Restate, word for word, the lines from the opening line of the data through the line containing "refine fun f", both included, and nothing else.

Stored entries —
++++
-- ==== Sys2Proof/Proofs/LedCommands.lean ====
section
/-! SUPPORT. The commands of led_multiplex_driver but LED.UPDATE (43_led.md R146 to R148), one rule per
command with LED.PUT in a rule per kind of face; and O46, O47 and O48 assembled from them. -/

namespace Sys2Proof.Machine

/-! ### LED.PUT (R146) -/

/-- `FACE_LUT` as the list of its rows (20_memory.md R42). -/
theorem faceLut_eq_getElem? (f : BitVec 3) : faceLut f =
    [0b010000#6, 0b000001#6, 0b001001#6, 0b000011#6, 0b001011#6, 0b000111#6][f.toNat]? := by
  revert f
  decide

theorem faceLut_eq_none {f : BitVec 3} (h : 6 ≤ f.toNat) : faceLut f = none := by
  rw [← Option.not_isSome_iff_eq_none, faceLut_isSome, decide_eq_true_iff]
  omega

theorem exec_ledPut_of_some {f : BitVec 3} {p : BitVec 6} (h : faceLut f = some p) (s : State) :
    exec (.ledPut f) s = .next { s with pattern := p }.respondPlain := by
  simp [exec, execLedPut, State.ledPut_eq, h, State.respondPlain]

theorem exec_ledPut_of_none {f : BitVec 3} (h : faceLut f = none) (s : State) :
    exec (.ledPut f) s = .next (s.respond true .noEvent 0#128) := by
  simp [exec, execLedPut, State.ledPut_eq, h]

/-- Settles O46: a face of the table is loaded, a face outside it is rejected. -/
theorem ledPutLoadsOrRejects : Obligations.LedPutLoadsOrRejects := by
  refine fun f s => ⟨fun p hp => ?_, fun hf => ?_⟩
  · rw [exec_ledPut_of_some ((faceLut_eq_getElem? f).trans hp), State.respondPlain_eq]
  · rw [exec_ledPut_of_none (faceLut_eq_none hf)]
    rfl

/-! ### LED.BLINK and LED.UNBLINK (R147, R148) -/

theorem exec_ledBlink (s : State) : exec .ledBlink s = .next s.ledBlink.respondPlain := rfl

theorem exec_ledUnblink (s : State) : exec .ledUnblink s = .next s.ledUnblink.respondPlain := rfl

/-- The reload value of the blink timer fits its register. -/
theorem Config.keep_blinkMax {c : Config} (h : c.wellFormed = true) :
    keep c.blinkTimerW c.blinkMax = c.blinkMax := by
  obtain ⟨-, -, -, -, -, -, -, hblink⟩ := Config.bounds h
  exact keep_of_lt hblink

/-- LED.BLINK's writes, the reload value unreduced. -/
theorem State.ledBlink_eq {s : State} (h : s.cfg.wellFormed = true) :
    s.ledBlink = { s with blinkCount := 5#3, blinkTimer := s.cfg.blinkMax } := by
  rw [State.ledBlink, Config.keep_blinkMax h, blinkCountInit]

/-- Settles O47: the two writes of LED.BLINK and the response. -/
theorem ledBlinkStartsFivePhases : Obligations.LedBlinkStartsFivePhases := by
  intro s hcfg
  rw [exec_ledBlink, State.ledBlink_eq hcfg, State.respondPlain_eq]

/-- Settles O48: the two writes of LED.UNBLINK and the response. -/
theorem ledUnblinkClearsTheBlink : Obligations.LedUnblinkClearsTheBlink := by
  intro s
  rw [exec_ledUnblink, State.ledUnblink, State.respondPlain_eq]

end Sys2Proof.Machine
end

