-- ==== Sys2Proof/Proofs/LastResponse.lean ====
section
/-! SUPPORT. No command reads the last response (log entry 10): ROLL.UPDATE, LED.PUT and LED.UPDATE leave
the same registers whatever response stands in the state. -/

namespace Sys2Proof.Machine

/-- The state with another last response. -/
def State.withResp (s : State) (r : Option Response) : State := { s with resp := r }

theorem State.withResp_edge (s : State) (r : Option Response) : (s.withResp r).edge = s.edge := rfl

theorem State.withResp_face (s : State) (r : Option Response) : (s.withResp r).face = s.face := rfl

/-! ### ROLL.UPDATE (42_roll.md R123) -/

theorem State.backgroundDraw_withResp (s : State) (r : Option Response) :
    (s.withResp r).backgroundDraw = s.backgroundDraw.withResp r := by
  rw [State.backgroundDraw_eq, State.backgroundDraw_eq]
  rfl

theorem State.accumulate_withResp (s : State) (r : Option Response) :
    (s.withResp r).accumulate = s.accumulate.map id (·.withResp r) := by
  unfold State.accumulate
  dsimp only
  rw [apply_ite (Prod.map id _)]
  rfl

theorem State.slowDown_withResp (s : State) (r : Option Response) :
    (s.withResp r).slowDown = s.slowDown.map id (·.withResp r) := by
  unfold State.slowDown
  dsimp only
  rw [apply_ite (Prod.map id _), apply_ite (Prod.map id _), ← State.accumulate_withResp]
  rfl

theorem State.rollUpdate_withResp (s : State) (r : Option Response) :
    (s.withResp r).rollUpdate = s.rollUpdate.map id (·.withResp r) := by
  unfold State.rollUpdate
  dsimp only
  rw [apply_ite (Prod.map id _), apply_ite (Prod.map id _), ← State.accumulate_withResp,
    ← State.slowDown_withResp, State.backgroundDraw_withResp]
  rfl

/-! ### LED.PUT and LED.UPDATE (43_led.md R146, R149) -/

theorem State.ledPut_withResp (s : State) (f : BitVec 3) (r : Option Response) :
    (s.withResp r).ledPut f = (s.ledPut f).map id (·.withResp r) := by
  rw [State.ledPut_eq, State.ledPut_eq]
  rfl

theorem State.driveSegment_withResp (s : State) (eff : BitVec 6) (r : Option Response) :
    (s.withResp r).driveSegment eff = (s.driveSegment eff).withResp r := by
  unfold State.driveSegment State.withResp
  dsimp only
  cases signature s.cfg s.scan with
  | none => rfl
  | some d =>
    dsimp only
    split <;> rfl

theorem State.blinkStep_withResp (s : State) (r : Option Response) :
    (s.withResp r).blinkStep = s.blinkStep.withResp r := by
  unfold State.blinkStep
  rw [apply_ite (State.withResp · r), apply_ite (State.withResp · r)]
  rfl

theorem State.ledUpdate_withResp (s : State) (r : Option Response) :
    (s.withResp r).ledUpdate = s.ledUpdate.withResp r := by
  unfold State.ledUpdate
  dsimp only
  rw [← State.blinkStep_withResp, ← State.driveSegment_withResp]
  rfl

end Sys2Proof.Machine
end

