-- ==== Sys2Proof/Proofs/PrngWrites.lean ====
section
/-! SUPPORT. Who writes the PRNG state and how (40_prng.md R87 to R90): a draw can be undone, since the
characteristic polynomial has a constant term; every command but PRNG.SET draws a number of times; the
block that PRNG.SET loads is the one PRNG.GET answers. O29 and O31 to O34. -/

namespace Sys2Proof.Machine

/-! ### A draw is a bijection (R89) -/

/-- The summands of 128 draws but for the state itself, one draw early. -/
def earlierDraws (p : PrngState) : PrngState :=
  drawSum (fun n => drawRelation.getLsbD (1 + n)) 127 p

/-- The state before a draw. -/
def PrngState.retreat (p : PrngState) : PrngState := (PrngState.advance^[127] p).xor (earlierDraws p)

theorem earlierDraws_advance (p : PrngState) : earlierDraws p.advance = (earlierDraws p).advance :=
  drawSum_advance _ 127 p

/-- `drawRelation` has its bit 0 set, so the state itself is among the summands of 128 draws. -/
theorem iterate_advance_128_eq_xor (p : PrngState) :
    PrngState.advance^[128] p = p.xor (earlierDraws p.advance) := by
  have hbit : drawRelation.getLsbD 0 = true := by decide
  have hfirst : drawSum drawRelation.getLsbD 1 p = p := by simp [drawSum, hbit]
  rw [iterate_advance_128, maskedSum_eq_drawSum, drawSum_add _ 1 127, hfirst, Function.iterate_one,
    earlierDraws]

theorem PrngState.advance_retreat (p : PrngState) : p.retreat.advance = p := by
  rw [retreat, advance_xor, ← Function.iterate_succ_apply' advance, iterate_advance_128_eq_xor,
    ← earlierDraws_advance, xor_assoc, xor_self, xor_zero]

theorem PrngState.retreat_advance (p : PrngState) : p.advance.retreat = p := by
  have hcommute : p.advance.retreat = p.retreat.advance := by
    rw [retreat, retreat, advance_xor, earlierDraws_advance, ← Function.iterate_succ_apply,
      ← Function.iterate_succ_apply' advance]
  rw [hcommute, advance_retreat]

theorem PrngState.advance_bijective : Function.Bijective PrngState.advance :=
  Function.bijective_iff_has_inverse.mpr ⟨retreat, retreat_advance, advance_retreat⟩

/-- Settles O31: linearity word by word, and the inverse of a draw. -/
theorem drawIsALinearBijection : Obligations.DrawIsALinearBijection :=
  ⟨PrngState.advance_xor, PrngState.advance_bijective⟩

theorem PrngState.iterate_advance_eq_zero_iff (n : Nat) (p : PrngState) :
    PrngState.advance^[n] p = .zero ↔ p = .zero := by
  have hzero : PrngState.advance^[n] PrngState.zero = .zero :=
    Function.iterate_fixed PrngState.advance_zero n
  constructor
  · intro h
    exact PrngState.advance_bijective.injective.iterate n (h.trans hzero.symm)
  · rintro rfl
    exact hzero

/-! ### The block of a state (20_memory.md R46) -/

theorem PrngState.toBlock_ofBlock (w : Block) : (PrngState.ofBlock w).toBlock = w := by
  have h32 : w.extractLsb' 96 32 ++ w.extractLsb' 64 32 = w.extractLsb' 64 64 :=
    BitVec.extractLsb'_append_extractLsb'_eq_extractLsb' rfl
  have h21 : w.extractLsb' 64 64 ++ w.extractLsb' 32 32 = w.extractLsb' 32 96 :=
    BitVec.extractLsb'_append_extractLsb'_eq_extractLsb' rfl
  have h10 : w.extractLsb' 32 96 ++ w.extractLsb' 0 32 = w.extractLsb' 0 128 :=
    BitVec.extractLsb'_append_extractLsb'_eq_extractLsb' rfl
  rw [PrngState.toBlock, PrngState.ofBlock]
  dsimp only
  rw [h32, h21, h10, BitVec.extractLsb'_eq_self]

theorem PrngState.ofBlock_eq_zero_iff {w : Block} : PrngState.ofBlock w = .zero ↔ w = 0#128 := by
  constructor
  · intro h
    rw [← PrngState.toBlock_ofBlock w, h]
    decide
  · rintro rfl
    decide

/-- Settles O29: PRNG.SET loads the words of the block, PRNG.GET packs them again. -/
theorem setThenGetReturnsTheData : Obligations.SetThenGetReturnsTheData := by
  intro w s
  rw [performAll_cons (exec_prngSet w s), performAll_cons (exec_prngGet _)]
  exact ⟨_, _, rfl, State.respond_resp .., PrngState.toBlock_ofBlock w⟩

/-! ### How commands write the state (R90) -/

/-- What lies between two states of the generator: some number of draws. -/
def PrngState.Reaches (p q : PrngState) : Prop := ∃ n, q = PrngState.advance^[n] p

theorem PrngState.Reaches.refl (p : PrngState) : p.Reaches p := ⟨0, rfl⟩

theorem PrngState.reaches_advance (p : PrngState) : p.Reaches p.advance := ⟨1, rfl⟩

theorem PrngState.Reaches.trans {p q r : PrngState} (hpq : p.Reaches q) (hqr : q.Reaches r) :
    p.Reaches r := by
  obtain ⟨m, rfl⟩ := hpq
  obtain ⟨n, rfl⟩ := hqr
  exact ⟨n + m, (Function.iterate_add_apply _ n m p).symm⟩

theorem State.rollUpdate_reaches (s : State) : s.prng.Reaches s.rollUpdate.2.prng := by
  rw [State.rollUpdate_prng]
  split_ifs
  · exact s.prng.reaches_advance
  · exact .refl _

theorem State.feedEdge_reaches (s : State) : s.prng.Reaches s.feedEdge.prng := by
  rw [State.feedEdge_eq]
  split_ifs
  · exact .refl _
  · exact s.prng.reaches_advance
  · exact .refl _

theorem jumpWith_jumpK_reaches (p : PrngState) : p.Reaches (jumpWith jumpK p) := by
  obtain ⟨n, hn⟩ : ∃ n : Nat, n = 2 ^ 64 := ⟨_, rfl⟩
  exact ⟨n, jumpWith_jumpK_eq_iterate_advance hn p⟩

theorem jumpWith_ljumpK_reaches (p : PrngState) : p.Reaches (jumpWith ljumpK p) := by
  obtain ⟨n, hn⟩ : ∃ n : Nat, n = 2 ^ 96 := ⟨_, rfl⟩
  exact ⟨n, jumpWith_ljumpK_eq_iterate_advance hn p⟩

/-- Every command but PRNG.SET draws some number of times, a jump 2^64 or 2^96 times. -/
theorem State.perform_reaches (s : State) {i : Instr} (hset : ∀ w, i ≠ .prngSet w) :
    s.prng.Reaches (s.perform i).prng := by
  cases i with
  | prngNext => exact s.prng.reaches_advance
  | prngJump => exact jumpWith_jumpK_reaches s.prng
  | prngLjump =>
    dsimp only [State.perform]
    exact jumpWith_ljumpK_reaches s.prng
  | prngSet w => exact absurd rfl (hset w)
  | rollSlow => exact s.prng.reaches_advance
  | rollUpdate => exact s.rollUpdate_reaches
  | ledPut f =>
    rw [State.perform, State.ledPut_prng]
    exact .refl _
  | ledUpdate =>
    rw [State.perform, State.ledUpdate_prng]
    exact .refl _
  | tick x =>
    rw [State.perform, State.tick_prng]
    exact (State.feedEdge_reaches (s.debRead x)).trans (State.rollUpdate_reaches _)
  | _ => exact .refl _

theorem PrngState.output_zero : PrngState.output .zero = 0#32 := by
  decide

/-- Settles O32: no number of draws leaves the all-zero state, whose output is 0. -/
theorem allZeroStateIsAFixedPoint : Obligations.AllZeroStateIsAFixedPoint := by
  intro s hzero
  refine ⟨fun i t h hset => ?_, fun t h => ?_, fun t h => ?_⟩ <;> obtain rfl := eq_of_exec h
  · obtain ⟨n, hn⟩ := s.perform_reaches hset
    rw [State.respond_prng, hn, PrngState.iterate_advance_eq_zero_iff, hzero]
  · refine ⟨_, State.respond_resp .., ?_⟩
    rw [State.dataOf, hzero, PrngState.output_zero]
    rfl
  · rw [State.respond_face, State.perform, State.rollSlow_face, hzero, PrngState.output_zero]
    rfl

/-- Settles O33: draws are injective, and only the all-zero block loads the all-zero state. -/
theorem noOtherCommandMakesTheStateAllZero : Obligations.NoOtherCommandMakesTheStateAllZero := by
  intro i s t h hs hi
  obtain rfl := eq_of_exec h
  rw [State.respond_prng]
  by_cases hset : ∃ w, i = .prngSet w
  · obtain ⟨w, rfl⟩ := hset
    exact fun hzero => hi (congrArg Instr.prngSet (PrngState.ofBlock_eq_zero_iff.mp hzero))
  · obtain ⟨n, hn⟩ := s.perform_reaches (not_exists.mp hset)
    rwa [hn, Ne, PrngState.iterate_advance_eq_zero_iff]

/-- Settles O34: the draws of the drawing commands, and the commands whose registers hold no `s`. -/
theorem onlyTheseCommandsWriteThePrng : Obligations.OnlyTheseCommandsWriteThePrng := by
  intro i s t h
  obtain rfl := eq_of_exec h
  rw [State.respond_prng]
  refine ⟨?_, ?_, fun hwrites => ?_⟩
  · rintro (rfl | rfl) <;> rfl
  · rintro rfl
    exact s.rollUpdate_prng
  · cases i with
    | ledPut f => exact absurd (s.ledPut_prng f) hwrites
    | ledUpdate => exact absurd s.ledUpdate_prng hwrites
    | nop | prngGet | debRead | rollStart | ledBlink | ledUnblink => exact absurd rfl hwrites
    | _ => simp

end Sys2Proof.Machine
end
++++
Your solution —
-- ==== Sys2Proof/Proofs/LedCommands.lean ====
section
/-! SUPPORT. The commands of led_multiplex_driver but LED.UPDATE (43_led.md R146 to R148), one rule per
command with LED.PUT in a rule per kind of face; and O46, O47 and O48 assembled from them. -/

namespace Sys2Proof.Machine

/-! ### LED.PUT (R146) -/

/-- `FACE_LUT` as the list of its rows (20_memory.md R42). -/
theorem faceLut_eq_getElem? (f : BitVec 3) : faceLut f =
    [0b010000#6, 0b000001#6, 0b001001#6, 0b000011#6, 0b001011#6, 0b000111#6][f.toNat]? := by
  revert f
  decide

theorem faceLut_eq_none {f : BitVec 3} (h : 6 ≤ f.toNat) : faceLut f = none := by
  rw [← Option.not_isSome_iff_eq_none, faceLut_isSome, decide_eq_true_iff]
  omega

theorem exec_ledPut_of_some {f : BitVec 3} {p : BitVec 6} (h : faceLut f = some p) (s : State) :
    exec (.ledPut f) s = .next { s with pattern := p }.respondPlain := by
  simp [exec, execLedPut, State.ledPut_eq, h, State.respondPlain]

theorem exec_ledPut_of_none {f : BitVec 3} (h : faceLut f = none) (s : State) :
    exec (.ledPut f) s = .next (s.respond true .noEvent 0#128) := by
  simp [exec, execLedPut, State.ledPut_eq, h]

/-- Settles O46: a face of the table is loaded, a face outside it is rejected. -/
theorem ledPutLoadsOrRejects : Obligations.LedPutLoadsOrRejects := by
  refine fun f s => ⟨fun p hp => ?_, fun hf => ?_⟩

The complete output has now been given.